### TASK BRIEF:
Return, from the listing below, each line where the word "validHeader" appears.
>>>>
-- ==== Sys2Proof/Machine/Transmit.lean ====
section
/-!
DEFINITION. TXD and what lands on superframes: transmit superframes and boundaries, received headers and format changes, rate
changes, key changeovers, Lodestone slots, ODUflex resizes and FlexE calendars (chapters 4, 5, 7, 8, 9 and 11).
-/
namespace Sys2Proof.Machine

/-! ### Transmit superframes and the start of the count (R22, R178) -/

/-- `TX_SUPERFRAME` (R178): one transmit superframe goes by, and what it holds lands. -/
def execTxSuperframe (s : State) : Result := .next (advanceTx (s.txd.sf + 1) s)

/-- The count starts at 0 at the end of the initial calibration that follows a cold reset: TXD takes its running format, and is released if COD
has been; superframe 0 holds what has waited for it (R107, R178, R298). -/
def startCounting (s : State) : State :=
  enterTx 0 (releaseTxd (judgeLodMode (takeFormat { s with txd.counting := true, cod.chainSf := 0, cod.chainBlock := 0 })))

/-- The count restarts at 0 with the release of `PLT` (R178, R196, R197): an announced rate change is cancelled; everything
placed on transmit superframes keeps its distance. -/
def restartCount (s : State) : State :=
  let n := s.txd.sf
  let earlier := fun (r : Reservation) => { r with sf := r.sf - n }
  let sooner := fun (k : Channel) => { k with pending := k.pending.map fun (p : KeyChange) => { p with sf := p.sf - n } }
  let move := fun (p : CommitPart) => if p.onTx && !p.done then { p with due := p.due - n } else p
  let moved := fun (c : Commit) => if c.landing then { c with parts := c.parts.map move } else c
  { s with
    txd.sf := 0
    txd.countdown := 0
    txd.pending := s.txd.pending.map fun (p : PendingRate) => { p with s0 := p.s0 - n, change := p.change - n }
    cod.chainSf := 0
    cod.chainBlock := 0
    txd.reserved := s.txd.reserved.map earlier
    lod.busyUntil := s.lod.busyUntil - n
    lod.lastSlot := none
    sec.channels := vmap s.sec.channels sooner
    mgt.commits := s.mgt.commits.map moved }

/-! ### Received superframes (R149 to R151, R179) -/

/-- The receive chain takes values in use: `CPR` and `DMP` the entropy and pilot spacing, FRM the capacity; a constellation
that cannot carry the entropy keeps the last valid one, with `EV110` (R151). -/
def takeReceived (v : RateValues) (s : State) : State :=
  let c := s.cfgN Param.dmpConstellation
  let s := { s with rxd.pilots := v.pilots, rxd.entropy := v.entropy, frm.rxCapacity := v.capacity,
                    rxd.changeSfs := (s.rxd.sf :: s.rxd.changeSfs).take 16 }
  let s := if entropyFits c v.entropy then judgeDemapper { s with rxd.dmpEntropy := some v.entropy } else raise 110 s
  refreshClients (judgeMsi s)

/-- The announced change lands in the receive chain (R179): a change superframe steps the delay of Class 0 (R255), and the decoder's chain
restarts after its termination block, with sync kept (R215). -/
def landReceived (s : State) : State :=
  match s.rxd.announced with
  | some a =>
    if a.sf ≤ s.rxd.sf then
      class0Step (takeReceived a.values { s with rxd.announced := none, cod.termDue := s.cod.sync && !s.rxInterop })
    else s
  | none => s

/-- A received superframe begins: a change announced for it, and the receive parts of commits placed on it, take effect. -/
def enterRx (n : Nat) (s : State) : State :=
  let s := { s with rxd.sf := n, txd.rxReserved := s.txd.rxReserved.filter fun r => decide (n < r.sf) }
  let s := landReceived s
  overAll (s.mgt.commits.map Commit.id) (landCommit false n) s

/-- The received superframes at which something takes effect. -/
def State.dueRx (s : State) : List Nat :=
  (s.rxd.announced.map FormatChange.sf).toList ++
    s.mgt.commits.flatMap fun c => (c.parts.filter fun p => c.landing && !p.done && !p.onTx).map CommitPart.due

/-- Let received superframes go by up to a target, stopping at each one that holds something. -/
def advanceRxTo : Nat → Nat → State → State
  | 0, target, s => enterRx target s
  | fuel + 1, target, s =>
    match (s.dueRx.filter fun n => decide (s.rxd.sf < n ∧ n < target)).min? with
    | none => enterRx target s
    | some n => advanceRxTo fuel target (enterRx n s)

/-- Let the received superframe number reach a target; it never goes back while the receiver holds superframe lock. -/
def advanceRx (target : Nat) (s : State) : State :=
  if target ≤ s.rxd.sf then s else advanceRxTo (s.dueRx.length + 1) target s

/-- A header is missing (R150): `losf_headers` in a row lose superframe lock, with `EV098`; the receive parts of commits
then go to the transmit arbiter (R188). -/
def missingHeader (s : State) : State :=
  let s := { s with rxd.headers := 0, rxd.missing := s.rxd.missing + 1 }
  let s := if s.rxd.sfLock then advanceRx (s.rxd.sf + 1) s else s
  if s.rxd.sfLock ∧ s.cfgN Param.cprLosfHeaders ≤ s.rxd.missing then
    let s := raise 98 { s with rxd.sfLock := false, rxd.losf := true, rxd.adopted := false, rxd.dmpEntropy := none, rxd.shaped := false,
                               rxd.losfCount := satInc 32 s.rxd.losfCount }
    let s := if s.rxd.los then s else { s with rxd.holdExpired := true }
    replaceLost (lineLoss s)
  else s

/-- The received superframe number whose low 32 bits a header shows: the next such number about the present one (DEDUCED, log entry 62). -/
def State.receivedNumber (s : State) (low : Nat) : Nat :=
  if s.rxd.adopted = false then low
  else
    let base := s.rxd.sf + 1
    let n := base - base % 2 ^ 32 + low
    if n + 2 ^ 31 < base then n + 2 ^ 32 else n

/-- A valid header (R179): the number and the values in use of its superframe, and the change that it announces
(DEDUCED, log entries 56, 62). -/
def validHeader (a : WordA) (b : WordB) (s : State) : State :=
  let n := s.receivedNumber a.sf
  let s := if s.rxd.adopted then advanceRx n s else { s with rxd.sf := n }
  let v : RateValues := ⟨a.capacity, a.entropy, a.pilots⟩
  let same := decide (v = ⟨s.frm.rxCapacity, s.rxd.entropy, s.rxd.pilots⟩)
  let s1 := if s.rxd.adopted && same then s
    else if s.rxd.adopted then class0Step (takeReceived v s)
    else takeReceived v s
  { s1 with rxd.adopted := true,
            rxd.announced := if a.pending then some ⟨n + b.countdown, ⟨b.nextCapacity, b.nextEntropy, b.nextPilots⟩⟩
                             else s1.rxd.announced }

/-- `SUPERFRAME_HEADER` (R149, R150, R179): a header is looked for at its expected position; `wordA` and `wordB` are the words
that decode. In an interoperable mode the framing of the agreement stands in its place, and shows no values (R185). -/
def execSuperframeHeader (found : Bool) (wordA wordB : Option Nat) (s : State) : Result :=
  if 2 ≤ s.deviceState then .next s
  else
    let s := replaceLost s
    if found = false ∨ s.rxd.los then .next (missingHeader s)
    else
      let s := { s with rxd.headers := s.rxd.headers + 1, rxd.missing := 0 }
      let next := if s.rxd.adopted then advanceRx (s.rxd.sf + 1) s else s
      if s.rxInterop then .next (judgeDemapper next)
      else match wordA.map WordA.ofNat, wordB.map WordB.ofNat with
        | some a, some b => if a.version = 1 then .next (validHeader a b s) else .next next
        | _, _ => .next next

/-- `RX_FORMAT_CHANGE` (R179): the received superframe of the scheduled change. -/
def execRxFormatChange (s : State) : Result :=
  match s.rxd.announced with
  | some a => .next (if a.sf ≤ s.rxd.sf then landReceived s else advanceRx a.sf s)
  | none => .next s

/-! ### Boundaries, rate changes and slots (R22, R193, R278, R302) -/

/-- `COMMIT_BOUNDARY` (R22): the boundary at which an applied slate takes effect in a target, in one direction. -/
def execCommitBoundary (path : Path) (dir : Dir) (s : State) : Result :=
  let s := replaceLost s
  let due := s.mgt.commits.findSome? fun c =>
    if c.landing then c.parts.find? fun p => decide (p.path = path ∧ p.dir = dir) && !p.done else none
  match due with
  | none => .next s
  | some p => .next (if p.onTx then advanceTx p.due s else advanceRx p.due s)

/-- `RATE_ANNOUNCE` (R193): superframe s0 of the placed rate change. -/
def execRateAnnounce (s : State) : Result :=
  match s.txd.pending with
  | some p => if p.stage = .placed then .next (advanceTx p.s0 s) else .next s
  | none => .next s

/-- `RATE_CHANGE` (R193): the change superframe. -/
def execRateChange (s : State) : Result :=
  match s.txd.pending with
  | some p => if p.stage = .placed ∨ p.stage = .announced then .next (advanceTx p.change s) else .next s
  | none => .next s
<<<<
>>>>
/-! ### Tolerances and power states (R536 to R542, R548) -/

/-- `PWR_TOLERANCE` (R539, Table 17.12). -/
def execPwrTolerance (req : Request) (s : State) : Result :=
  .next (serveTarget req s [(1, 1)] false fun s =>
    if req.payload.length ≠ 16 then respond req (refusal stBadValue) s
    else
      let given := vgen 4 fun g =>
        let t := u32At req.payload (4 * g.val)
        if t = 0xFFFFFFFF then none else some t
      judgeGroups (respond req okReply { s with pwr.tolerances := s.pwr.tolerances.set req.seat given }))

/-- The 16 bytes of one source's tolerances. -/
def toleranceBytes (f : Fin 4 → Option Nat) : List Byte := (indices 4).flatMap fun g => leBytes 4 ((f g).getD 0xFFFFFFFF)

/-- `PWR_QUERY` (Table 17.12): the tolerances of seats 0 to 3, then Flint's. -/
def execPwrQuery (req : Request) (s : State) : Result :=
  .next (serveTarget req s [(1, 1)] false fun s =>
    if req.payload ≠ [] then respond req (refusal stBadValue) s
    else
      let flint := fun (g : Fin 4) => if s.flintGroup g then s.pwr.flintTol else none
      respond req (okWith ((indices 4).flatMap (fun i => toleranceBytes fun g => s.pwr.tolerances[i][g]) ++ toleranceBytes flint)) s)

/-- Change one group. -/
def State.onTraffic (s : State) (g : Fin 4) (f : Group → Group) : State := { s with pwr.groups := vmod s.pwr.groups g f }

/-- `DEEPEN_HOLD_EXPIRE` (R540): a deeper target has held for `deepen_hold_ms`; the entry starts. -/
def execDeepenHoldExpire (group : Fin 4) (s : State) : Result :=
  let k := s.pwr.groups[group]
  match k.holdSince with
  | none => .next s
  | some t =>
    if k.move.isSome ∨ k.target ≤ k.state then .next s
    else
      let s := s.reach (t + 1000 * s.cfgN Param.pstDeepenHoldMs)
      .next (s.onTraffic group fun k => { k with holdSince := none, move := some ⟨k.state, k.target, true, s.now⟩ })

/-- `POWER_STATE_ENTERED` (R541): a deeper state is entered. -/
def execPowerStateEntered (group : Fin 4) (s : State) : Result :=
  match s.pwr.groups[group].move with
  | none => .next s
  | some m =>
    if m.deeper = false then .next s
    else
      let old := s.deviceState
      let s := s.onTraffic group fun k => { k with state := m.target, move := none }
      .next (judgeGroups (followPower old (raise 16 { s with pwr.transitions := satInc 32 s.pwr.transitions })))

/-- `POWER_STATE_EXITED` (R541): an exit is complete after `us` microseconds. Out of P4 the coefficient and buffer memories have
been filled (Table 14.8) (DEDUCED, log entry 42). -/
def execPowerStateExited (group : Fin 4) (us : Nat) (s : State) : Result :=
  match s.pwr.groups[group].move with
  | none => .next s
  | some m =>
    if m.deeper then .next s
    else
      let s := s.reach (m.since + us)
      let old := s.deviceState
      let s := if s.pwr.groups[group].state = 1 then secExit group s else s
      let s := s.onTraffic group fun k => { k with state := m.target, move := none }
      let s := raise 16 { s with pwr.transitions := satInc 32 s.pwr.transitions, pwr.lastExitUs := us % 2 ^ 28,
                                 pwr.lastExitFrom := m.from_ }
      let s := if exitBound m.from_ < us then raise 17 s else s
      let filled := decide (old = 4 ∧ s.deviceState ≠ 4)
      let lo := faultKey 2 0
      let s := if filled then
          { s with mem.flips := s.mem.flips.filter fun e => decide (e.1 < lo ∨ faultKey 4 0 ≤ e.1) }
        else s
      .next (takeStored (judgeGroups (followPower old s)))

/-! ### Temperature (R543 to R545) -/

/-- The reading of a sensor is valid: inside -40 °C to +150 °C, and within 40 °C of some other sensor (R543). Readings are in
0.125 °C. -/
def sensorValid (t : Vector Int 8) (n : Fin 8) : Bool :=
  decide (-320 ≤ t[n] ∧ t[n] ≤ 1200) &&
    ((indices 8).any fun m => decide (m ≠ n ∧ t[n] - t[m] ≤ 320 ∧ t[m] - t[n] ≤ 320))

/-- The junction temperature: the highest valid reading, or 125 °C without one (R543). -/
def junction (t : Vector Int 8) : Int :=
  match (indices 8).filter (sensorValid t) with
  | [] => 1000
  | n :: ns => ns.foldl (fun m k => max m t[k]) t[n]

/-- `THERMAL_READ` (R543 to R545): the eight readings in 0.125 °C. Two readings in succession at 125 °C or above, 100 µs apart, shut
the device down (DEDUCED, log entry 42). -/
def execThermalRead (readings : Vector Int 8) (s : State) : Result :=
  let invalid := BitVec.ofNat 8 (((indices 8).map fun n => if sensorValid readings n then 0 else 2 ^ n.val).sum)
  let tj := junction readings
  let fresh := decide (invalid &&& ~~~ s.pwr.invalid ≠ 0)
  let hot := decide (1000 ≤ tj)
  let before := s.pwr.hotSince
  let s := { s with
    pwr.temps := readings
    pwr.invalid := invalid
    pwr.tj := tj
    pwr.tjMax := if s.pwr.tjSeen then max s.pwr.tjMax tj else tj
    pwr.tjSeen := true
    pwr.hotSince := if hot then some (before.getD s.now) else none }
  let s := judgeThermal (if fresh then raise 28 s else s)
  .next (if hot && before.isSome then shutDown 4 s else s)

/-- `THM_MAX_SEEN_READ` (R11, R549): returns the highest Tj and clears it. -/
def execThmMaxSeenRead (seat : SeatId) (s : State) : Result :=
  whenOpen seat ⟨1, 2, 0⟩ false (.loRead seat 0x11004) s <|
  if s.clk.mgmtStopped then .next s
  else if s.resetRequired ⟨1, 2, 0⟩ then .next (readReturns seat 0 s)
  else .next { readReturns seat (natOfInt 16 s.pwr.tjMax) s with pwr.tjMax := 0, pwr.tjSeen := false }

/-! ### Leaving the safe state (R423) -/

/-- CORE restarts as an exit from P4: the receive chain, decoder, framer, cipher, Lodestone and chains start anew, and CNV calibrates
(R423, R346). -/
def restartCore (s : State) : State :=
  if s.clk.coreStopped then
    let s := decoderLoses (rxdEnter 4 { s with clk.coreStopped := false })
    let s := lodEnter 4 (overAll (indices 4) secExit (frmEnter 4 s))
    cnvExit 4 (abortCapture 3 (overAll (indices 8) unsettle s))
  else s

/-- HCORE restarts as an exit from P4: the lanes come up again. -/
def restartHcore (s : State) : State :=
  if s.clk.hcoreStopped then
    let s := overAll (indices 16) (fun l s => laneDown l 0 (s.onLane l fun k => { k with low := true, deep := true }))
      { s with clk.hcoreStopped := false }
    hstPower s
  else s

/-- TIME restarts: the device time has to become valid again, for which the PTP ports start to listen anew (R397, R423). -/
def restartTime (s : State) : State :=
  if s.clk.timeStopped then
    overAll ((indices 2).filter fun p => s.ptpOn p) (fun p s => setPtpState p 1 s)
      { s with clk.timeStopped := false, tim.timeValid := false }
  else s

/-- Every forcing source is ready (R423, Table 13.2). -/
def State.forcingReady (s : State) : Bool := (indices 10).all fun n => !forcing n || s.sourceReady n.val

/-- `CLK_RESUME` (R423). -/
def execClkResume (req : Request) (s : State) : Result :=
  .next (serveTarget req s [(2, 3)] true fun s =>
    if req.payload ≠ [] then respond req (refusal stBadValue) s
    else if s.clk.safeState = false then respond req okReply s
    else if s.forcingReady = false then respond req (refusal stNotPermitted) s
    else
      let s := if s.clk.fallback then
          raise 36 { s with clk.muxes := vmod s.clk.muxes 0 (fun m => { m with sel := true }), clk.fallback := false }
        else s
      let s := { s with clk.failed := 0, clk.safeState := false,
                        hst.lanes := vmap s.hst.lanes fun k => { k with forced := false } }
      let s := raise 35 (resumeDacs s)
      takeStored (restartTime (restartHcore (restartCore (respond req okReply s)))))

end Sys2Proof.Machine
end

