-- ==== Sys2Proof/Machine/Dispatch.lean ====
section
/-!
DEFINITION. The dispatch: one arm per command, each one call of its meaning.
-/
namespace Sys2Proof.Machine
<<<<
>>>>
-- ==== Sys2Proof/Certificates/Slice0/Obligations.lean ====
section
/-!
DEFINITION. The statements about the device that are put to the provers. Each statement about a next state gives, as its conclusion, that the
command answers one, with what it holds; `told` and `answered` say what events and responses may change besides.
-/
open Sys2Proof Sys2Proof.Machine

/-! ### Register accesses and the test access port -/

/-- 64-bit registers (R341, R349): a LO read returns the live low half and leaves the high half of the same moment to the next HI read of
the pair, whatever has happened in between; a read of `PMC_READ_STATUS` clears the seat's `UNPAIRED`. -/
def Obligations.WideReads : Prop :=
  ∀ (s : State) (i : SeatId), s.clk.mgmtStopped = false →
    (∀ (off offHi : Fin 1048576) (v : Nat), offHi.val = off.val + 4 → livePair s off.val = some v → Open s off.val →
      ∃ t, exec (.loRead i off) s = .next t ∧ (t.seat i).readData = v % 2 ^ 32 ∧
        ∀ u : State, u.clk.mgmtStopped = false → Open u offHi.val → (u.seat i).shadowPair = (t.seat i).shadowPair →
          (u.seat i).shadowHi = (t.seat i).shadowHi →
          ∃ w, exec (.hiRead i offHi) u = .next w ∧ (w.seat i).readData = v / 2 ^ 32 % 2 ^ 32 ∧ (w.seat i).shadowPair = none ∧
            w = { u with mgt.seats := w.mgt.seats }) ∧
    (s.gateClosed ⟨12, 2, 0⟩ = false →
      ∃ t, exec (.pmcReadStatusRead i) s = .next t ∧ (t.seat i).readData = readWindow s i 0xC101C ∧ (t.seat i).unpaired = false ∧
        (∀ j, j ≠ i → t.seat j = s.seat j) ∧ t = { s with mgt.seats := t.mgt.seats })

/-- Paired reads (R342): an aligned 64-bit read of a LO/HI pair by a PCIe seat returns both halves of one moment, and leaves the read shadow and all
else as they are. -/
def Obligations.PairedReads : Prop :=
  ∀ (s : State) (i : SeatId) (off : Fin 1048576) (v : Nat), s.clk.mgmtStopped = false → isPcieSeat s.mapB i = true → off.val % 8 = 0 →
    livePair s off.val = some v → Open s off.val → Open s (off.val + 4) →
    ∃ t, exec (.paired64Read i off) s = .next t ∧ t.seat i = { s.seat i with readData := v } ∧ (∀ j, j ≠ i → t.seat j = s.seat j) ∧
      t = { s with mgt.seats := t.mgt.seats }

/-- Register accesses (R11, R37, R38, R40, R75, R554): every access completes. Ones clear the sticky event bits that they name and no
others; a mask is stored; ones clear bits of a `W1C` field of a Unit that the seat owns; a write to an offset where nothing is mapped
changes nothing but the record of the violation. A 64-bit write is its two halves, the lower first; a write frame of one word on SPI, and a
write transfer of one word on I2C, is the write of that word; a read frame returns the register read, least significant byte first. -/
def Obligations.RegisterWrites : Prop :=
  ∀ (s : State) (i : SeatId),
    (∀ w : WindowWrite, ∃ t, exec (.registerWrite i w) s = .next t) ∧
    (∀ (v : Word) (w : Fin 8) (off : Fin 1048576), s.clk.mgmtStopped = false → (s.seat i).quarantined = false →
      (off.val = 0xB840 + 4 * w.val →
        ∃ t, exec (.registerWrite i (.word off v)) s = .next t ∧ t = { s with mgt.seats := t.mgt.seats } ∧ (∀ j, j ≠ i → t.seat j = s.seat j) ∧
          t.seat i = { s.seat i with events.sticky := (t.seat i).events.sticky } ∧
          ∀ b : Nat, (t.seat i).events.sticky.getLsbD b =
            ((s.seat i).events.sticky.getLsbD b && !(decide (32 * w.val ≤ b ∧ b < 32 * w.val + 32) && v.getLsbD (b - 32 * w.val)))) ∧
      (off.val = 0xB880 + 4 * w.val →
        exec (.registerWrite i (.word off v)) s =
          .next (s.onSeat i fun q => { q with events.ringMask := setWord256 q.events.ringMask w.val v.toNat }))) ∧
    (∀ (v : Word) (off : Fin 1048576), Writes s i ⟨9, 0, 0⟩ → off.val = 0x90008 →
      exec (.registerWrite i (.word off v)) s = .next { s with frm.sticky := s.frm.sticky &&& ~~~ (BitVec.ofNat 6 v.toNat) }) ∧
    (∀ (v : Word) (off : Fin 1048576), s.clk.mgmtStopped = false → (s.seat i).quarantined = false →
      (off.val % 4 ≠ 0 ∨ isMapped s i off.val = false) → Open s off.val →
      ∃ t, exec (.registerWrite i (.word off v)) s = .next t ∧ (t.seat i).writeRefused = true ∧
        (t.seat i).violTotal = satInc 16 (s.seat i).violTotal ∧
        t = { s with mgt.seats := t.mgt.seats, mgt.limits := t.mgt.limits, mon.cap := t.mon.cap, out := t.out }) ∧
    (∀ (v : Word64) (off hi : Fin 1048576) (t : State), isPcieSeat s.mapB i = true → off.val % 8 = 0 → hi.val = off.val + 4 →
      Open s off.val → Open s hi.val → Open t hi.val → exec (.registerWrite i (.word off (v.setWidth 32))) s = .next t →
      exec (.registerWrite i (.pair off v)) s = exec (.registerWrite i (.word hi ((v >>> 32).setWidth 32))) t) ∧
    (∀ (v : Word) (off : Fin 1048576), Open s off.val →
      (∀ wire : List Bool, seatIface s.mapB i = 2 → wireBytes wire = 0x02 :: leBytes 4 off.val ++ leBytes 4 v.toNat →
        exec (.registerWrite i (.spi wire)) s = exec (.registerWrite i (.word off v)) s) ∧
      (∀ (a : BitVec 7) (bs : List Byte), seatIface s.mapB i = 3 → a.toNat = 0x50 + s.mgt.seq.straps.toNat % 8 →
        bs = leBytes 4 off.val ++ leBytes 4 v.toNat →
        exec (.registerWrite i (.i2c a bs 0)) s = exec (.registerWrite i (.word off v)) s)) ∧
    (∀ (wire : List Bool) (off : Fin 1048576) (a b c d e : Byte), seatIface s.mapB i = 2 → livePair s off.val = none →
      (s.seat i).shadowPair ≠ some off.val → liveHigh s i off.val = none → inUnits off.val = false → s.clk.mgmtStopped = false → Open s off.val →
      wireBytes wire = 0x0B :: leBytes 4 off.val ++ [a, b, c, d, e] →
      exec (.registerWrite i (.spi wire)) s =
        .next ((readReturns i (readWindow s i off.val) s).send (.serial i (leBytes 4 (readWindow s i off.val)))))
<<<<
### ANSWER SPACE:
def validHeader (a : WordA) (b : WordB) (s : State) : State :=
        | some a, some b => if a.version = 1 then .next (validHeader a b s) else .next next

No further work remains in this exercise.